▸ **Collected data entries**
○ ○ ○ ○ ○
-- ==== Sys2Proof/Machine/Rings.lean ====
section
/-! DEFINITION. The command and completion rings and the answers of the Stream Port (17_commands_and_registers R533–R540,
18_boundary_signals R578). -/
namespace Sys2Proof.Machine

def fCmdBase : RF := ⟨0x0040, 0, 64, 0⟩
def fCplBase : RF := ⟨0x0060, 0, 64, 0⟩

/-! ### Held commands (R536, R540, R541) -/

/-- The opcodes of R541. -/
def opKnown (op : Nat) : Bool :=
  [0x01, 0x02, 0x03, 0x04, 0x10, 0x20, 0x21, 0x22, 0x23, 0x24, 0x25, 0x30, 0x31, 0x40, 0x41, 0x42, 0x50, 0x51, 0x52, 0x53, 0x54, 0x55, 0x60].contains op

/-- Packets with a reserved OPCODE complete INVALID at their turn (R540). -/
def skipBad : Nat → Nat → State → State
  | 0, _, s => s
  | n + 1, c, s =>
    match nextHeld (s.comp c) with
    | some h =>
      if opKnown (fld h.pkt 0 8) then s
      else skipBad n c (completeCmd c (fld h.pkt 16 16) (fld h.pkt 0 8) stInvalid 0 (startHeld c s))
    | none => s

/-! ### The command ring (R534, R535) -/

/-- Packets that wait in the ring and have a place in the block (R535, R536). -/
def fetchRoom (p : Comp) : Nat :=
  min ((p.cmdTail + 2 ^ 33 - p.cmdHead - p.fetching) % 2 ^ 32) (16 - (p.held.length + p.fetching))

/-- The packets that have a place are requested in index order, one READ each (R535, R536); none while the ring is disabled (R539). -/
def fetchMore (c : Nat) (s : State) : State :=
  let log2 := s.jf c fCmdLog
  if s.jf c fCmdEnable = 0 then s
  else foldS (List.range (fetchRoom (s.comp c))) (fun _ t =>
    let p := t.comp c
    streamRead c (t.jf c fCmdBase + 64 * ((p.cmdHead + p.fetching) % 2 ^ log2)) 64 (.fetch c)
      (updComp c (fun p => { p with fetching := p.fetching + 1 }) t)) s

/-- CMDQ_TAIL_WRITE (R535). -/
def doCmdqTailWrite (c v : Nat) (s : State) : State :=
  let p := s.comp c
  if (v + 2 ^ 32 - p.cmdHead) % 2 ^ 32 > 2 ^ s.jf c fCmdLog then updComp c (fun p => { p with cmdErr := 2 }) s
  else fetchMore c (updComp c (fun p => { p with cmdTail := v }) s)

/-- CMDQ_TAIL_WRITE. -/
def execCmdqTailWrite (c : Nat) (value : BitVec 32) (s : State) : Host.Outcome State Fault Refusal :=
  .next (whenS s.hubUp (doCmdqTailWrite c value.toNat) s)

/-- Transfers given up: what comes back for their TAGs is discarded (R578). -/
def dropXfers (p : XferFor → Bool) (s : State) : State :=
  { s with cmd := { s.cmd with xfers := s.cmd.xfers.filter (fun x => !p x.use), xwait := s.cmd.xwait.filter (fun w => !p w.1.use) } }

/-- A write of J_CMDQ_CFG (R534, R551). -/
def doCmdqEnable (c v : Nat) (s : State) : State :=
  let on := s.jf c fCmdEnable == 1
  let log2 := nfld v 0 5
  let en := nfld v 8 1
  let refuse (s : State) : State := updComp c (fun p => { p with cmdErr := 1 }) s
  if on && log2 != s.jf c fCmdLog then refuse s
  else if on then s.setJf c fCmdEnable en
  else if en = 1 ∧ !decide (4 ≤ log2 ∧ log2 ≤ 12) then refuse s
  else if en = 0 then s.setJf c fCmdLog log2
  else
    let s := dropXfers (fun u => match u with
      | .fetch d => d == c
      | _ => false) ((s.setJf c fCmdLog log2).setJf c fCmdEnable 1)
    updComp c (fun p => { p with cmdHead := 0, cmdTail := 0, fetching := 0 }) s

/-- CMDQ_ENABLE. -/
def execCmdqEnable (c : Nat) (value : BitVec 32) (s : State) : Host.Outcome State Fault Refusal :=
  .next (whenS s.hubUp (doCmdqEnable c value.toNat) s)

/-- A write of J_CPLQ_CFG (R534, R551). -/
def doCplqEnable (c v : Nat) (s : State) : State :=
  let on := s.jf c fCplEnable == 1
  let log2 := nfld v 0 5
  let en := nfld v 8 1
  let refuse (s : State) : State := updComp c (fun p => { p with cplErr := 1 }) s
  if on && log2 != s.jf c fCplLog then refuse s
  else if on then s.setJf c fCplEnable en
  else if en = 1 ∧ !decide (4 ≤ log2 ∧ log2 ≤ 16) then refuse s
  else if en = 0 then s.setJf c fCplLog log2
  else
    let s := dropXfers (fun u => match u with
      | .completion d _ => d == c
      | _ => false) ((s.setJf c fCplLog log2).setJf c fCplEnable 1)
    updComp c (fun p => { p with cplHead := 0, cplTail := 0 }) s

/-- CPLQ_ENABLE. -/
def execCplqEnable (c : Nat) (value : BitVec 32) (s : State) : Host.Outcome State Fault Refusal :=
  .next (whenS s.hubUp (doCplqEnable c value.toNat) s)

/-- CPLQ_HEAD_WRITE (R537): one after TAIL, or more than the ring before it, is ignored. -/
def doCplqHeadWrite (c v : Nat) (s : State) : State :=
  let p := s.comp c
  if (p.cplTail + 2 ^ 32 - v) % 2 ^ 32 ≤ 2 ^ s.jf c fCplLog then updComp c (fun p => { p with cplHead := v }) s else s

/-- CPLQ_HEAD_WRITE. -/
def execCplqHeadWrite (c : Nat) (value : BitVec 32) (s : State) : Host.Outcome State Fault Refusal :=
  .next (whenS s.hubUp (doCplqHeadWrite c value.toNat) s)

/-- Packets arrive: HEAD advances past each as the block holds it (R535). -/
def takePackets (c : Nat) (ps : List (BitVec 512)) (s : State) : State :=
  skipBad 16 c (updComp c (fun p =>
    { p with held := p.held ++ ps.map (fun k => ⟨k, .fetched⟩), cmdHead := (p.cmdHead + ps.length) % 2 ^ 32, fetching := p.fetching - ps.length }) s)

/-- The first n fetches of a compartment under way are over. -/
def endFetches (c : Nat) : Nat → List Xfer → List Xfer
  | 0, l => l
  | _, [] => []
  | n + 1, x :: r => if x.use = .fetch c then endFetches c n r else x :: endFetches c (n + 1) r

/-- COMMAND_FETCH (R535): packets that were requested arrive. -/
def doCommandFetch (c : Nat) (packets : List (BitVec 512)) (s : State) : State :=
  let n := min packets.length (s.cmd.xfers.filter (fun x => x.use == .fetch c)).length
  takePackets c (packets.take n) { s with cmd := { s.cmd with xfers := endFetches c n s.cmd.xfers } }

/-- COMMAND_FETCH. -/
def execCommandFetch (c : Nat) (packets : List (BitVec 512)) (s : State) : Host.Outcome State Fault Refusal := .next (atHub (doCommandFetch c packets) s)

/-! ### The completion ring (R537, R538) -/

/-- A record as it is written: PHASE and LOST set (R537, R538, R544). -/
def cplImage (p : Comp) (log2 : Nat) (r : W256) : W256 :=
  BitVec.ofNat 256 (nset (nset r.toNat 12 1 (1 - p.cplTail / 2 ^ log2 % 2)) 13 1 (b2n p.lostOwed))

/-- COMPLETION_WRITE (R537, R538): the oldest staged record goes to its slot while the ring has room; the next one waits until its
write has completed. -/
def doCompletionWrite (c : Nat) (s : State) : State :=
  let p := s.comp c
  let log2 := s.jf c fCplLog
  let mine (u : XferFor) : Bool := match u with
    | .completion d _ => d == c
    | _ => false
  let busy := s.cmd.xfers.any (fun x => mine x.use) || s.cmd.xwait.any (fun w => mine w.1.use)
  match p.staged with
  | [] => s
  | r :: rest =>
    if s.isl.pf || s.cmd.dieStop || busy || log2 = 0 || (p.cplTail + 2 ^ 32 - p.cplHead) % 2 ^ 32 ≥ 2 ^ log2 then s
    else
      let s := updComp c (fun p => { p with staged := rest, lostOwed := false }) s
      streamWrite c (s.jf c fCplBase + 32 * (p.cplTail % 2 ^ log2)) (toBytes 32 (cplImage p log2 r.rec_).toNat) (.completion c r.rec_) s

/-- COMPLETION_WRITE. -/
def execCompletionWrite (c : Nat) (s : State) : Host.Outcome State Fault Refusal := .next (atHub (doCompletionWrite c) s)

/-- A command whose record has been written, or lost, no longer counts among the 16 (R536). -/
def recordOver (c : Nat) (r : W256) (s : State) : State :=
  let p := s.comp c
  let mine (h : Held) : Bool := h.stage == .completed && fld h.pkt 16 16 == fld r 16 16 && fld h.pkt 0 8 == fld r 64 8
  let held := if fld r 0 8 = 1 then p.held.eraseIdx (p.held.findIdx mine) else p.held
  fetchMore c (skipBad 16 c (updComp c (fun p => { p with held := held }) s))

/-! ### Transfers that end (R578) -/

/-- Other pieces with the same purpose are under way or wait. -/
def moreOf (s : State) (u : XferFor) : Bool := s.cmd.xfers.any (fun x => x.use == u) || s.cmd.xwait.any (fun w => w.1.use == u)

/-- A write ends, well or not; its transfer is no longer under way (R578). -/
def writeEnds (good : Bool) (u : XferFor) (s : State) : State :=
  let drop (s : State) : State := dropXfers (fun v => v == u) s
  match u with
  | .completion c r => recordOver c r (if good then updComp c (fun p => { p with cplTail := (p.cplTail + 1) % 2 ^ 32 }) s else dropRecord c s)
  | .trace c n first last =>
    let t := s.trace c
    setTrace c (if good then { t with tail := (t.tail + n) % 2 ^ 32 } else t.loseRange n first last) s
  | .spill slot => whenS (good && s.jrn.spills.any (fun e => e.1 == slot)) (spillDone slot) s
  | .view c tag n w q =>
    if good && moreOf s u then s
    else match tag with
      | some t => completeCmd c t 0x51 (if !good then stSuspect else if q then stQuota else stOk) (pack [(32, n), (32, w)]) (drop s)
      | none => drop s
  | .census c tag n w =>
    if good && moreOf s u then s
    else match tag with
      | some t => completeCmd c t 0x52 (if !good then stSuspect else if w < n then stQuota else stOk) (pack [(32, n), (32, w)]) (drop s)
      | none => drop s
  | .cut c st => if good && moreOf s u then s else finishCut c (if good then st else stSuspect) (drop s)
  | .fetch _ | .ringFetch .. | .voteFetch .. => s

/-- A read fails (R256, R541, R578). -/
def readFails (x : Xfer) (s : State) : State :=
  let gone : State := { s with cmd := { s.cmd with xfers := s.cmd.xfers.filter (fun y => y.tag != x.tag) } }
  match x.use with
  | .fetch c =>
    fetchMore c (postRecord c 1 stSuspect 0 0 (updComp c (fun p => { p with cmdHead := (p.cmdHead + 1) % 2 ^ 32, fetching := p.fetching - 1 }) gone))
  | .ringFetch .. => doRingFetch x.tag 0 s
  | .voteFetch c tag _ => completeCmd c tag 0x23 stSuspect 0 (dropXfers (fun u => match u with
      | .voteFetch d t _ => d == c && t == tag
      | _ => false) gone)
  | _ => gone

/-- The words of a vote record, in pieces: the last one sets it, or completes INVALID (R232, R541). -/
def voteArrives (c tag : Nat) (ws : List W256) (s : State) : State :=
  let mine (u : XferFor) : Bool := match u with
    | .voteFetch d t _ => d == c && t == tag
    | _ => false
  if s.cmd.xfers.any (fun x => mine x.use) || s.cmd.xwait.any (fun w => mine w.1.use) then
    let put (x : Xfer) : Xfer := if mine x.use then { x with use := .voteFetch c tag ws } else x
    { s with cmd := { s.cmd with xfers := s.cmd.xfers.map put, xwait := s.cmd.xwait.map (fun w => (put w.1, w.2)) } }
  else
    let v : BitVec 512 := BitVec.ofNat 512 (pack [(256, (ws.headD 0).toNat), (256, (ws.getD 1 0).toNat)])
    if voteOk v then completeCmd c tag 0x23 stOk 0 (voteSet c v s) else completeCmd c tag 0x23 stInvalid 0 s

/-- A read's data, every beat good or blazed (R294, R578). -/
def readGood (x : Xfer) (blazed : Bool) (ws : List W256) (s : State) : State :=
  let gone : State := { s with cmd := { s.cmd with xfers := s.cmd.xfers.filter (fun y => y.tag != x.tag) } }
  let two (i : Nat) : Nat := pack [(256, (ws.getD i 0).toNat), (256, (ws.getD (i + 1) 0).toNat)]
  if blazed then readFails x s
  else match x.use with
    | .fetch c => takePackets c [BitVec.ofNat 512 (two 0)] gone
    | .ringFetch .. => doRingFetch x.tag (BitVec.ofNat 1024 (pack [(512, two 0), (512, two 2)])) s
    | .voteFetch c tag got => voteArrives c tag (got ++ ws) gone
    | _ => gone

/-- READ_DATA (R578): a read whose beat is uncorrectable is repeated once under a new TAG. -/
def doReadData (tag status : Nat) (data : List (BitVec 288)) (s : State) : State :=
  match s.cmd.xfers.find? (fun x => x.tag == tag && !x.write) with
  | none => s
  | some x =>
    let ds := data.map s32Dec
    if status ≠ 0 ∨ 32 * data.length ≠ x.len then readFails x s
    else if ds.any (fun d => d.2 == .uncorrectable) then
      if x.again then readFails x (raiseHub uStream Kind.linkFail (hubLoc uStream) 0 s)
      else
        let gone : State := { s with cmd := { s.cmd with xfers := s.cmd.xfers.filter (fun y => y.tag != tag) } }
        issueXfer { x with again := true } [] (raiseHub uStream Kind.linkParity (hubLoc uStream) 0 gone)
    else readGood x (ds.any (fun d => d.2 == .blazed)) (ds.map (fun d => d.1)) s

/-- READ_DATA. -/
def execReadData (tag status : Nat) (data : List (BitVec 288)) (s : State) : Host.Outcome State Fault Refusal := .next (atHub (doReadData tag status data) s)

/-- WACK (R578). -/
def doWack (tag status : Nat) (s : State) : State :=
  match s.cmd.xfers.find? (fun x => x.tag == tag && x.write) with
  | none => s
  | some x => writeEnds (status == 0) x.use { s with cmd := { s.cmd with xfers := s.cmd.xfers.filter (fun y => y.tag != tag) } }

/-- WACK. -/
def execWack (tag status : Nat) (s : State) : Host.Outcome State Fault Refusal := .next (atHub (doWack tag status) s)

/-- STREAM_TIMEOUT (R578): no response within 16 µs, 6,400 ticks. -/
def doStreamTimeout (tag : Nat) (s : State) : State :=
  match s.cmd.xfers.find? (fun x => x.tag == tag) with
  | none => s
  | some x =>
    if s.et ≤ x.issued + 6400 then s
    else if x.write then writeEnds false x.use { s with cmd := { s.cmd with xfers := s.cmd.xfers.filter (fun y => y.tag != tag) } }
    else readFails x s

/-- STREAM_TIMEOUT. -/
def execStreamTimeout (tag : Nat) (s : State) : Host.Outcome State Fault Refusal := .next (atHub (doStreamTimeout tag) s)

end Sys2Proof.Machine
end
○ ○ ○ ○ ○
Output the lines above between the one holding "def writeEnds (good" and the one holding "let t := s.trace c", inclusive, with nothing before or after them.

▸ **RESPONSE TO THE TASK**
def writeEnds (good : Bool) (u : XferFor) (s : State) : State :=
  let drop (s : State) : State := dropXfers (fun v => v == u) s
  match u with
  | .completion c r => recordOver c r (if good then updComp c (fun p => { p with cplTail := (p.cplTail + 1) % 2 ^ 32 }) s else dropRecord c s)
  | .trace c n first last =>
    let t := s.trace c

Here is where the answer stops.